- **Your assignment**
Go through the records and copy each line where the string "statements" occurs.

───── Supplied entries ─────

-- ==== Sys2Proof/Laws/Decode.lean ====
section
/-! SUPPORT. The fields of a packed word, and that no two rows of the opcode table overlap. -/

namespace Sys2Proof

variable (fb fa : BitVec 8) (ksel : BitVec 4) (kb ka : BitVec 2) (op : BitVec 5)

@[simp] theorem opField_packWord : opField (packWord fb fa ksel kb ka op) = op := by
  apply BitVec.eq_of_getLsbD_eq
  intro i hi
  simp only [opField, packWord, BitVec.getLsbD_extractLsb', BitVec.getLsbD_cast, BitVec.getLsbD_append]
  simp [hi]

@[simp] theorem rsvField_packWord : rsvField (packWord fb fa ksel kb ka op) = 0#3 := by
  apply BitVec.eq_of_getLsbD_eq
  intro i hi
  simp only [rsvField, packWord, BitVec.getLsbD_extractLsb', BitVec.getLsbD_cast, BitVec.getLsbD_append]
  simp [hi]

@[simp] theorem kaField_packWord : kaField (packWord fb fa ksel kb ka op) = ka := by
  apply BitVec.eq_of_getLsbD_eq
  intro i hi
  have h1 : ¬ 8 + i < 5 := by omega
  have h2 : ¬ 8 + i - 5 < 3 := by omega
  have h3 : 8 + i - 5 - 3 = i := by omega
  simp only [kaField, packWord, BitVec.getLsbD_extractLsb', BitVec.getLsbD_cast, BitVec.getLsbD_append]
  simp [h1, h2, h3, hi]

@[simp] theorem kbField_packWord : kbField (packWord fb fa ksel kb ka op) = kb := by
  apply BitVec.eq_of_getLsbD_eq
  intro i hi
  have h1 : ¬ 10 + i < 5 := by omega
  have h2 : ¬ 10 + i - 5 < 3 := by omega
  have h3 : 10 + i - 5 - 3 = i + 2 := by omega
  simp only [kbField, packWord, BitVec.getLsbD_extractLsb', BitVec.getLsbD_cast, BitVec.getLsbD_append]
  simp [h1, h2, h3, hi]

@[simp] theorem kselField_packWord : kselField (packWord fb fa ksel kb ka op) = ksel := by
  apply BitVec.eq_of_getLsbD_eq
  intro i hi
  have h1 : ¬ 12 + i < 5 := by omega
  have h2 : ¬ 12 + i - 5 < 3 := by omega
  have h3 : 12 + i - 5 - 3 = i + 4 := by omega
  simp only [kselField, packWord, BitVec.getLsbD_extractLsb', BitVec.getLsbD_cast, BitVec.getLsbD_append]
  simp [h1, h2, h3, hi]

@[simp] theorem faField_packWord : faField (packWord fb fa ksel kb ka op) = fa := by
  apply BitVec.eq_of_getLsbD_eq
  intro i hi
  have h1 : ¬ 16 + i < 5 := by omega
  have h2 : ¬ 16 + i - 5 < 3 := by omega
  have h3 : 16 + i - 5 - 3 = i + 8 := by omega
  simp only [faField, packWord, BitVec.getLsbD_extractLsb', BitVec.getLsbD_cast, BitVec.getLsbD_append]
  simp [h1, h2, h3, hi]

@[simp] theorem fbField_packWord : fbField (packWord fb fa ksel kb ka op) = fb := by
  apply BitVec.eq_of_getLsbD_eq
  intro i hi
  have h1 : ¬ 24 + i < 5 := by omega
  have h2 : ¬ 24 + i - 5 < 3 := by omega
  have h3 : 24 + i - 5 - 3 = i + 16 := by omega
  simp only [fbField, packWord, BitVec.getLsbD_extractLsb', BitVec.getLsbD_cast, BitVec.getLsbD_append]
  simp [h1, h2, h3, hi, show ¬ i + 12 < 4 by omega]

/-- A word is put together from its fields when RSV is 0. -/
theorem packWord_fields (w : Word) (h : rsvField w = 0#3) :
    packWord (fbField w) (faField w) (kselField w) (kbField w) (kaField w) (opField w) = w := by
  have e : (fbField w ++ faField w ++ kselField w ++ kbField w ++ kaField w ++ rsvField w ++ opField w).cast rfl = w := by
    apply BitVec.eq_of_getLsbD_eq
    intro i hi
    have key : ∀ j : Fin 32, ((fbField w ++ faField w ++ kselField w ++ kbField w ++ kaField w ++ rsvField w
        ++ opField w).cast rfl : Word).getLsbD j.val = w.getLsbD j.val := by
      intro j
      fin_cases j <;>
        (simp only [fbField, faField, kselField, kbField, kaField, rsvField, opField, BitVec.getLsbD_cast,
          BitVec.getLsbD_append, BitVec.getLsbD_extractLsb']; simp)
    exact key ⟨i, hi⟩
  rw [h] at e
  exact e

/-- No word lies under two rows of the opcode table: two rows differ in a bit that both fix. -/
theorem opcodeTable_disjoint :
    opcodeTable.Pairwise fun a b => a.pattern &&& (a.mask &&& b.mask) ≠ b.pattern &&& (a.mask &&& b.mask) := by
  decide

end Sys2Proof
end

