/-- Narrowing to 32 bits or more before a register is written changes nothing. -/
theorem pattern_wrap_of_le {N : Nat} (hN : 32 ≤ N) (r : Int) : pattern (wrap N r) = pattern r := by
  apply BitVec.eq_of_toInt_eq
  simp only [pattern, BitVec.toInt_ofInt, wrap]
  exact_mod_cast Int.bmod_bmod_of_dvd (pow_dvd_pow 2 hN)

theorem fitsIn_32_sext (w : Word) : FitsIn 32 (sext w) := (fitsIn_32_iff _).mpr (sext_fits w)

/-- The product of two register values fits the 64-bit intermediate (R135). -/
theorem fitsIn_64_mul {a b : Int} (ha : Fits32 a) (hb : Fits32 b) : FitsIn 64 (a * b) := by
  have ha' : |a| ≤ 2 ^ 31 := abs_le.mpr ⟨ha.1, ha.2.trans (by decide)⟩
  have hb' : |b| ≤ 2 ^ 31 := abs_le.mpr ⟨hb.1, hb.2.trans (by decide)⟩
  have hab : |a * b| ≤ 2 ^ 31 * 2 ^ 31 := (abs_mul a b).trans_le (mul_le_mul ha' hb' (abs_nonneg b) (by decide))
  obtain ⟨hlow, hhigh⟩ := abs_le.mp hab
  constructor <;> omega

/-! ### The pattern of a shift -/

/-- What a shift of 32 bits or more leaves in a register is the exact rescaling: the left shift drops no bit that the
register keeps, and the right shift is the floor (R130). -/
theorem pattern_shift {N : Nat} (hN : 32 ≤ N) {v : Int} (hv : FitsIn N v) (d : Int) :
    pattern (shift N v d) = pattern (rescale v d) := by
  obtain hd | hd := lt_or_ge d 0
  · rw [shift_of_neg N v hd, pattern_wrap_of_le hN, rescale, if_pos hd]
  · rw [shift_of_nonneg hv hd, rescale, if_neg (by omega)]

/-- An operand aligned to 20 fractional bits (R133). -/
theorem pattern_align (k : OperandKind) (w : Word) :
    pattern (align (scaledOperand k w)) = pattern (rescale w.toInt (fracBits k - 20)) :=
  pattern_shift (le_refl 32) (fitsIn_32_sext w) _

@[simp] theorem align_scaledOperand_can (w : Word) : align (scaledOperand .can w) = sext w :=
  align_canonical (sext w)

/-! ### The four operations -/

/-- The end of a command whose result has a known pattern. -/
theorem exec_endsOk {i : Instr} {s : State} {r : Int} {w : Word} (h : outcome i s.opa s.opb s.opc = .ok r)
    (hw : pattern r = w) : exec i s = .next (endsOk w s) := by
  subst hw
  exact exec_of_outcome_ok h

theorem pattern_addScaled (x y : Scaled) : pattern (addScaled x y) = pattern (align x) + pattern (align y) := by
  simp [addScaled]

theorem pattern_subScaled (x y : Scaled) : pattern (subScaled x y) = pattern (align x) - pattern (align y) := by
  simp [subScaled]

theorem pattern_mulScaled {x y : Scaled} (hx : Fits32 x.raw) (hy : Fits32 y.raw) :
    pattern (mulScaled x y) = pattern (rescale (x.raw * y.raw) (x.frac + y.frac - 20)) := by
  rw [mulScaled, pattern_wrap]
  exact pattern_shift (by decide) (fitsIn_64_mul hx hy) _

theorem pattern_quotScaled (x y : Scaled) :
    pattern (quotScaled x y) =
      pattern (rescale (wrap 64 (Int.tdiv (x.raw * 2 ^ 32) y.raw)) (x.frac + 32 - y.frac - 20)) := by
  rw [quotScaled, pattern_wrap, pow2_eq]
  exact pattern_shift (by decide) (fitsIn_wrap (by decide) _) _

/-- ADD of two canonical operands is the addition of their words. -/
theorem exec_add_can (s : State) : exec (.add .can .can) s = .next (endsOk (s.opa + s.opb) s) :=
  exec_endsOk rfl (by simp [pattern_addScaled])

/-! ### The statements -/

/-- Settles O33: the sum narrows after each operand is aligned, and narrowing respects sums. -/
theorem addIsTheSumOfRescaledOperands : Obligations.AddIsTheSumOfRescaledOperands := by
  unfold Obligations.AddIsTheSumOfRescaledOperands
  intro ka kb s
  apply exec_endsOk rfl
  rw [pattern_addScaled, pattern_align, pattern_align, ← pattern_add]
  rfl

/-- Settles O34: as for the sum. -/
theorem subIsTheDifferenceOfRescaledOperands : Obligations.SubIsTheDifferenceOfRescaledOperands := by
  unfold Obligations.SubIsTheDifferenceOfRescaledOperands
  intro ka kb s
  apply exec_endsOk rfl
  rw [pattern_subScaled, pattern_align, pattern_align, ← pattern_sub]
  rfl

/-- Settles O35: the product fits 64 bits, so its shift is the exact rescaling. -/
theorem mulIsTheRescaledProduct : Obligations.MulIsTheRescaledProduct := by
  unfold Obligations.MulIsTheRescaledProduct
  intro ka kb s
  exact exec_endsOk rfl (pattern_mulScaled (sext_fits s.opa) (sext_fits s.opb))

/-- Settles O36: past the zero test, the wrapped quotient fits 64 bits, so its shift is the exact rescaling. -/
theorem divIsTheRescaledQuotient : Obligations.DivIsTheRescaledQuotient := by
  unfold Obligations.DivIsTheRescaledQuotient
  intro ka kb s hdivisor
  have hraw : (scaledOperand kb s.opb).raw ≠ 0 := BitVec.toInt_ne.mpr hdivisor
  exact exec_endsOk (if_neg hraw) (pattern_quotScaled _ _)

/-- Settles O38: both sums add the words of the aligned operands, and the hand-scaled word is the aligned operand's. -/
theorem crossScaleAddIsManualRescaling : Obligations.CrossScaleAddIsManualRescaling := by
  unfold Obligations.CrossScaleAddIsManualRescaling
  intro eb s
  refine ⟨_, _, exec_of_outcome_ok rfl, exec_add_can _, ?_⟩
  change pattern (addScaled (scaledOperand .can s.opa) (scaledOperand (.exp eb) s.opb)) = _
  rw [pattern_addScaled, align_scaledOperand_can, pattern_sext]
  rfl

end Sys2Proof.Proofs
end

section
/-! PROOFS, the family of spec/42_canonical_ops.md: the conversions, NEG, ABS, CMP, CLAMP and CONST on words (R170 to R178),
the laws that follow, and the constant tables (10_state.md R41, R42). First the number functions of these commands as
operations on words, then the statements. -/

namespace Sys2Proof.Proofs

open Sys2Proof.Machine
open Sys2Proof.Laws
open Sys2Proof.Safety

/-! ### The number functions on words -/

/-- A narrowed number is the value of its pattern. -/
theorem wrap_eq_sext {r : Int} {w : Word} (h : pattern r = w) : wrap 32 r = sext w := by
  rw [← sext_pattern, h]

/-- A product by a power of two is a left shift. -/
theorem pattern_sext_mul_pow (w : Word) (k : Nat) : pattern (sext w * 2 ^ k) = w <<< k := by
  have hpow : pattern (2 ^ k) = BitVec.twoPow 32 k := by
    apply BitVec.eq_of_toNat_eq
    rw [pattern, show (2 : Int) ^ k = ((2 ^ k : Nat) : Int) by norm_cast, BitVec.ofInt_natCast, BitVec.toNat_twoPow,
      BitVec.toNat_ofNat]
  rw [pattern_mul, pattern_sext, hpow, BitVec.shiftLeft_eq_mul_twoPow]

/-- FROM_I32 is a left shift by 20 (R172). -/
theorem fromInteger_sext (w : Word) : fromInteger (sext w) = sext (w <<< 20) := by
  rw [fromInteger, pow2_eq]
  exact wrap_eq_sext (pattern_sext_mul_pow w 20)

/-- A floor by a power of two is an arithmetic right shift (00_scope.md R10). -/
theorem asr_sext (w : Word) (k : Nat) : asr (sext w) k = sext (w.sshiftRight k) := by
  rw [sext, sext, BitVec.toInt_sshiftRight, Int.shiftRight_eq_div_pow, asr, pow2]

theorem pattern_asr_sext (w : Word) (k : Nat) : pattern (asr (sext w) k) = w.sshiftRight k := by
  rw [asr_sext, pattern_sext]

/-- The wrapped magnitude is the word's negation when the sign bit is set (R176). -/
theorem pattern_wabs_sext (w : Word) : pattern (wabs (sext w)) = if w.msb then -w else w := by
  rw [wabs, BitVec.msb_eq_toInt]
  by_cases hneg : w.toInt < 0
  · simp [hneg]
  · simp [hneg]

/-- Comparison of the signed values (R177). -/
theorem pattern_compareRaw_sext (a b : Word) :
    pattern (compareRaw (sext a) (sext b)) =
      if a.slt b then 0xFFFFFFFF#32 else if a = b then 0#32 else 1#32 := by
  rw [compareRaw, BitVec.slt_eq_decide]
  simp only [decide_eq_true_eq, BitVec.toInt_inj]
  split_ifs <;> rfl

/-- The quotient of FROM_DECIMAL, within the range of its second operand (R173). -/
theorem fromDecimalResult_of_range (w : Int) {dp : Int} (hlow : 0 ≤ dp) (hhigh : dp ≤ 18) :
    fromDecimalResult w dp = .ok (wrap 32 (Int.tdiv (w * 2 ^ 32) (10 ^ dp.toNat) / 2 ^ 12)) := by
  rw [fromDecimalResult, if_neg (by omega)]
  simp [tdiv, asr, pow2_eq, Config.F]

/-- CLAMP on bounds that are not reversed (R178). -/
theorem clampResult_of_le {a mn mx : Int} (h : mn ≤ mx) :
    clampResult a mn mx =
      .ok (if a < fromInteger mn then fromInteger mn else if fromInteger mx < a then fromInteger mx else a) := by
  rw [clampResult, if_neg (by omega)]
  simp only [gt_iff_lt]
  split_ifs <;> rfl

─────

- **Result of this exercise**
/-! ### The statements -/
operations on words, then the statements. -/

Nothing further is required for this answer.